Below are the entries. Transcribe exactly the lines from the one with "4 => onRequest s true s" through the one with "def execAdapterUnpin (index", ends included, and leave out all others.

[Records excerpted from a collection]

◆ ◆ ◆

-- ==== Sys2Proof/Machine/Manage.lean ====
section
/-! DEFINITION. Management requests of the host driver and of the system debug agent through the physical function, and the security processor's
bring-up and measurements (R247 to R254, R355, R362, R369 to R371, R383 to R389, R410, R420, R434, R451 to R453). -/

namespace Sys2Proof.Machine

/-! ### Answers (R249, R355, R453) -/

/-- An answer of the physical function. -/
def answer (s : State) (what value : Nat) : State := { s with outbox := s.outbox ++ [.answer what value] }
/-- A request that changes nothing, answered REFUSED. -/
def refused (s : State) : State := answer s 0 0
/-- A request answered DONE. -/
def done (s : State) : State := answer s 1 0
/-- A management request is accepted only after step 7 of the bring-up (R453). -/
def managed (s : State) (r : State) : Outcome := .next (if s.phase = 7 then r else s)
/-- A request whose conditions hold is carried out and answered DONE. -/
def onRequest (s : State) (ok : Bool) (r : State) : Outcome := managed s (if ok then done r else refused s)

/-! ### Hallmarks (R371) -/

/-- The bytes of a hallmark. -/
def hallmark (kind index data : Nat) (value : List Byte) : List Byte :=
  natLe 2 kind ++ natLe 2 0 ++ natLe 4 index ++ natLe 8 data ++ padTo 64 value

/-- The digest of a list of hallmarks. -/
def digestOf (marks : List (List Byte)) : List Word :=
  let d := marks.foldl (fun d m => sha256 (d ++ m)) (List.replicate 32 0)
  (upFrom 0 4).map fun n => BitVec.ofNat 64 (leNat ((d.drop (8 * n)).take 8))

/-- The record that opens the list of every context (R453 step 3). -/
def firmwareMark (s : State) : List Byte := hallmark 1 0 (bitField s.fwVersion 0 32) s.fwHash

/-- The record made at Create. -/
def contextMark (world vd part policy : Nat) : List Byte := hallmark 2 1 (world + vd * 2 ^ 8 + part * 2 ^ 17 + policy % 8 * 2 ^ 23) []

/-! ### Contexts (R353, R355, R369, R370) -/

/-- POLICY of a new context: without CONF, debug and halt are permitted (R370). -/
def policyOf (p : Nat) : Nat := if bitAt p 2 then p % 8 else 3

/-- What a Create names is in range (R353, R355, R373, R404). -/
def createFits (s : State) (slot vd world table savebase saven : Nat) : Bool :=
  decide (slot < 512) && (ctxAt s slot).state = .free && decide (vd < 384) && decide (world < 256) && table % 65536 = 0 && decide (table < 2 ^ 52) &&
  savebase % 2 ^ 20 = 0 && decide (savebase < 2 ^ 55) && decide (1 ≤ bitField saven 0 11) && decide (bitField saven 0 11 ≤ 1536) &&
  decide (bitField saven 16 7 ≤ 96) && bitField saven 11 5 = 0 && decide (saven < 2 ^ 23) &&
  s.ctxs.all fun p => p.2.state = .free || p.2.vd ≠ vd || p.2.world = world

/-- The frame of a virtual device's register view (R402). -/
def viewFrame (vd : Nat) : Nat := 0x800000000 + vd

/-- CONTEXT_CREATE (R355, R371): the register view of the virtual device belongs to its world (R402), and the firmware writes the CSRs of level P, each by
its map (R354, R373). -/
def execContextCreate (slot vd world table policy savebase : Nat) (regs : PrivRegs) (s : State) : Outcome :=
  let p := policyOf policy
  let marks := [firmwareMark s, contextMark world vd (vdPart s vd) p]
  let word (n : Nat) : Word := BitVec.ofNat 64 n
  onRequest s (createFits s slot vd world table savebase regs.saven) <|
    setCtx (changePot s (viewFrame vd) ⟨world, 1⟩) slot
      { Context.reset with
        state := .idle, vd := vd, world := world, table := table, policy := word p, marks := marks, hall := digestOf marks,
        savebase := word savebase, saven := word regs.saven, tvec := tvecWritten 0 (word regs.tvec), tvlen := tvlenWritten 0 (word regs.tvlen),
        tdel0 := word regs.tdel0, tdel1 := mergeBits 0 (word regs.tdel1) 0xFFFFFFFF }


/-- Halt of a context in each of its states (R355, R369). -/
def haltContext (s : State) (k : Nat) : State :=
  match (ctxAt s k).state with
  | .running => agentStatus (haltRunning s k)
  | .saved => setCtx s k { ctxAt s k with haltPending := true }
  | _ => s

/-- CONTEXT_HALT (R355, R369, R370). -/
def execContextHalt (slot : Nat) (s : State) : Outcome :=
  let c := ctxAt s slot
  onRequest s (c.state ≠ .free && (!ctxConf c || c.policy.getLsbD 1)) (haltContext s slot)

/-- Unhalt of a context: what the halt held is performed, and a job that is all met retires (R80, R355, R369). -/
def unhaltContext (s : State) (k : Nat) : State :=
  match (ctxAt s k).state with
  | .halted =>
    let s := releaseHolding (unhaltCores s k)
    match (ctxAt s k).job with | some n => retireIfMet s n | none => s
  | _ => setCtx s k { ctxAt s k with haltPending := false }

/-- CONTEXT_UNHALT (R355, R369). -/
def execContextUnhalt (slot : Nat) (s : State) : Outcome :=
  onRequest s (match (ctxAt s slot).state with | .halted | .saved => true | _ => false) (unhaltContext s slot)

/-- Destroy of a context: as a function-level reset of it, and its slot is FREE (R355, R371). -/
def destroyContext (s : State) (k : Nat) : State :=
  let s := match (ctxAt s k).job with | some n => killJobFor s n (causeCode .flrKilled) 2 | none => s
  let s := dropHeld s k
  setCtx { s with cached := s.cached.filter fun p => p.ctx ≠ k, pairings := s.pairings.filter fun p => p.1 ≠ k } k Context.reset

/-- CONTEXT_DESTROY (R355). -/
def execContextDestroy (slot : Nat) (s : State) : Outcome := onRequest s ((ctxAt s slot).state ≠ .free) (destroyContext s slot)

/-- HALLMARK_CONTENT (R371): a range of an IDLE context is measured; an access that a migration holds keeps the request waiting. -/
def execHallmarkContent (slot label va n : Nat) (s : State) : Outcome :=
  let c := ctxAt s slot
  if c.state ≠ .idle then managed s (refused s)
  else match agentLoad s slot va (n / 65536 + 2) n with
  | .error .busy => .next s
  | .ok (.ok bs) =>
    let marks := c.marks ++ [hallmark 3 c.marks.length (label % 2 ^ 64) (sha512 bs)]
    onRequest s true (setCtx s slot { c with marks := marks, hall := digestOf marks })
  | r => managed s (refused (absorb s r))

/-! ### Adapters (R247 to R254) -/

/-- An entry with STATE replaced. -/
def attWithState (e st : Nat) : Nat := setField e 20 3 st

/-- The fields of an entry that an install gives (R247). -/
def installFits (s : State) (index entry : Nat) : Bool :=
  decide (index < 2 ^ 20) && attState (attAt s index) = 0 && decide (entry < 2 ^ 316) &&
  (match fmtOfCode (bitField entry 14 6) with
    | some f => f = .e4m3 || f = .e5m2 || f = .e2m1 || f = .i8 || f = .i4s || f = .bf16 || f = .f16
    | none => false) &&
  attLayers entry ≠ 0 && attKf entry ≠ 0 && attNf entry ≠ 0 && attTag entry ≠ 0

/-- The entry as it is installed: STATE by HOME, VERSION 1, no references and no previous version (R247, R249). -/
def installed (entry : Nat) : Nat :=
  setField (setField (setField (setField (setField (attWithState entry (attHomeState entry)) 72 24 1) 96 24 0) 120 24 0) 144 24 0) 220 52 0

/-- ADAPTER_INSTALL (R247, R249). -/
def execAdapterInstall (index entry : Nat) (s : State) : Outcome :=
  onRequest s (installFits s index entry) (setAtt s index (installed entry))

/-- The pages of an adapter's current version. -/
def adapterPages (e : Nat) : Nat := attLayers e * layerPages e
/-- The physical address of an entry of the current version's page table. -/
def factorEntry (e page : Nat) : Nat := attCptr e + 8 * page
def factorPa (s : State) (e page : Nat) : Nat := bitField (leNat (physBytes s (factorEntry e page) 8)) 0 52

/-- The entry and the page of each page of the current version from `p` on can be fetched for the adapter's world (R248, R254, R261). -/
def factorsRead (s : State) (e : Nat) : Nat → Nat → Res Unit
  | 0, _ => .ok ()
  | n + 1, p =>
    inTurn (inTurn (factorRead s (attWorld e) (factorEntry e p) 8) (factorRead s (attWorld e) (factorPa s e p) 65536)) (factorsRead s e n (p + 1))

/-- A page moved to a frame of the other tier, under new counters, and the page table's entry rewritten (R249, R417). -/
def movePage (s : State) (e page frame : Nat) : State :=
  let pa := factorPa s e page
  let s := stepLines (writeBackRange s pa 65536) (linesOf (frame * 65536) 65536)
  let s := { s with mem := tabPaste s.mem (frame * 65536) 65536 (tabSlice s.mem pa 65536 (frame * 65536)), l2 := tabClear s.l2 (frame * 512) 512,
                    lineErr := tabClear s.lineErr (frame * 512) 512 }
  physWrite s (factorEntry e page) (natLe 8 (frame * 65536)) (ownerTag s 0 (factorEntry e page))

/-- ADAPTER_MOVE_HOME (R249): the request names the frames of the other tier that receive the pages (log 41). An ABSENT entry has none, and pages that
cannot be read are refused (log 18). -/
def execAdapterMoveHome (index : Nat) (pages : List Nat) (s : State) : Outcome :=
  let e := attAt s index
  if attState e = 0 then onRequest s true s else
  let home := 1 - attHome e
  let fits := pages.length = adapterPages e &&
    pages.all fun f => paTier (f * 65536) = some home && (checkPot s (f * 65536) (attWorld e) false false 0).isOk
  let read := factorsRead s e pages.length 0
  if fits && !read.isOk then managed s (refused (absorb s read))
  else onRequest s fits <|
    let s := ((upFrom 0 pages.length).zip pages).foldl (fun s p => movePage s e p.1 p.2) s
    let e := setField e 23 1 home
    setAtt s index (if attState e = 1 ∨ attState e = 2 then attWithState e (attHomeState e) else e)

/-- The places of the pin pool of a die that hold no page (R254). -/
def pinPlaces (s : State) (die : Nat) : List Nat :=
  ((tabGet [] s.pinPools die).flatMap fun v => (upFrom 0 64).map fun k => (die * 96 + v) * 4194304 + k * 65536).filter fun a =>
    s.pinned.all fun p => p.place ≠ a

/-- A page copied into a pin pool. -/
def pinPage (index e die : Nat) (s : State) (p : Nat × Nat) : State :=
  { s with vaults := tabPaste s.vaults p.2 65536 (tabSlice s.mem (factorPa s e p.1) 65536 p.2),
           pinned := s.pinned ++ [⟨die, index, attVersion e, p.1, p.2⟩] }

/-- Every page of the current version copied into the pin pool of each die. -/
def pinAll (s : State) (index e : Nat) : State :=
  (upFrom 0 4).foldl (fun s die => ((upFrom 0 (adapterPages e)).zip (pinPlaces s die)).foldl (pinPage index e die) s) s

/-- ADAPTER_PIN (R249, R254). Factors whose pages cannot be read are refused (log 18). -/
def execAdapterPin (index : Nat) (s : State) : Outcome :=
  let e := attAt s index
  match attState e with
  | 0 | 5 => managed s (refused s)
  | 4 => onRequest s true s
  | _ =>
    let fits := (upFrom 0 4).all fun die => decide (adapterPages e ≤ (pinPlaces s die).length)
    let read := factorsRead s e (adapterPages e) 0
    if fits && !read.isOk then managed s (refused (absorb s read))
    else onRequest s fits (setAtt (pinAll s index e) index (attWithState e 4))

/-- The pinned copies of an adapter dropped. -/
def dropPins (s : State) (index : Nat) : State := { s with pinned := s.pinned.filter fun p => p.adapter ≠ index }
/-- A slot is bound to an adapter. -/
def attBound (e : Nat) : Bool := decide (0 < attCrefs e + attOrefs e)

/-- ADAPTER_UNPIN (R249). -/
def execAdapterUnpin (index : Nat) (s : State) : Outcome :=
  let e := attAt s index
  onRequest s (attState e ≠ 0) <|
    if attState e = 4 then setAtt (dropPins s index) index (attWithState e (if attBound e then 3 else attHomeState e)) else s

/-- An entry made ABSENT: no handle resolves to it (R249). -/
def retireEntry (s : State) (index : Nat) : State := setAtt s index (setField (attWithState (attAt s index) 0) 272 44 0)

/-- ADAPTER_RETIRE (R249). -/
def execAdapterRetire (index : Nat) (s : State) : Outcome :=
  let e := attAt s index
  onRequest s (attState e ≠ 0) <| match attState e with
    | 3 => setAtt s index (attWithState e 5)
    | 4 => if attBound e then setAtt (dropPins s index) index (attWithState e 5) else retireEntry (dropPins s index) index
    | 5 => s
    | _ => retireEntry s index

/-! ### Partitions (R383, R384, R393) -/

/-- The partition's record as it was last written. -/
def partNow (s : State) (p : Nat) : Nat := (tabGet none s.partsNew p).getD (tabGet 0 s.parts p)
/-- The clusters, vaults and ways of a record: bits of GCL and MCL, of GVA and the margin vaults, of GWAY and MWAY. -/
def recClusters (r : Nat) : Nat := bitField r 0 48 ||| bitField r 48 48
def recMarginVaults (r : Nat) : Nat := (upFrom 0 48).foldl (fun n u => if bitAt r (48 + u) then n ||| (3 * 2 ^ (2 * u)) else n) 0
def recVaults (r : Nat) : Nat := bitField r 96 96 ||| recMarginVaults r
def recWays (r : Nat) : Nat := bitField r 192 16 ||| bitField r 208 16

/-- A set of units of a die meets the fenced ones, whose numbers run from `base`. -/
def meetsFenced (s : State) (base n set : Nat) : Bool := (upFrom 0 n).any fun i => bitAt set i && s.fenced.contains (base + i)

◆ ◆ ◆

WRITTEN RESPONSE -
  | 4 => onRequest s true s
  | _ =>
    let fits := (upFrom 0 4).all fun die => decide (adapterPages e ≤ (pinPlaces s die).length)
    let read := factorsRead s e (adapterPages e) 0
    if fits && !read.isOk then managed s (refused (absorb s read))
    else onRequest s fits (setAtt (pinAll s index e) index (attWithState e 4))

/-- The pinned copies of an adapter dropped. -/
def dropPins (s : State) (index : Nat) : State := { s with pinned := s.pinned.filter fun p => p.adapter ≠ index }
/-- A slot is bound to an adapter. -/
def attBound (e : Nat) : Bool := decide (0 < attCrefs e + attOrefs e)

/-- ADAPTER_UNPIN (R249). -/
def execAdapterUnpin (index : Nat) (s : State) : Outcome :=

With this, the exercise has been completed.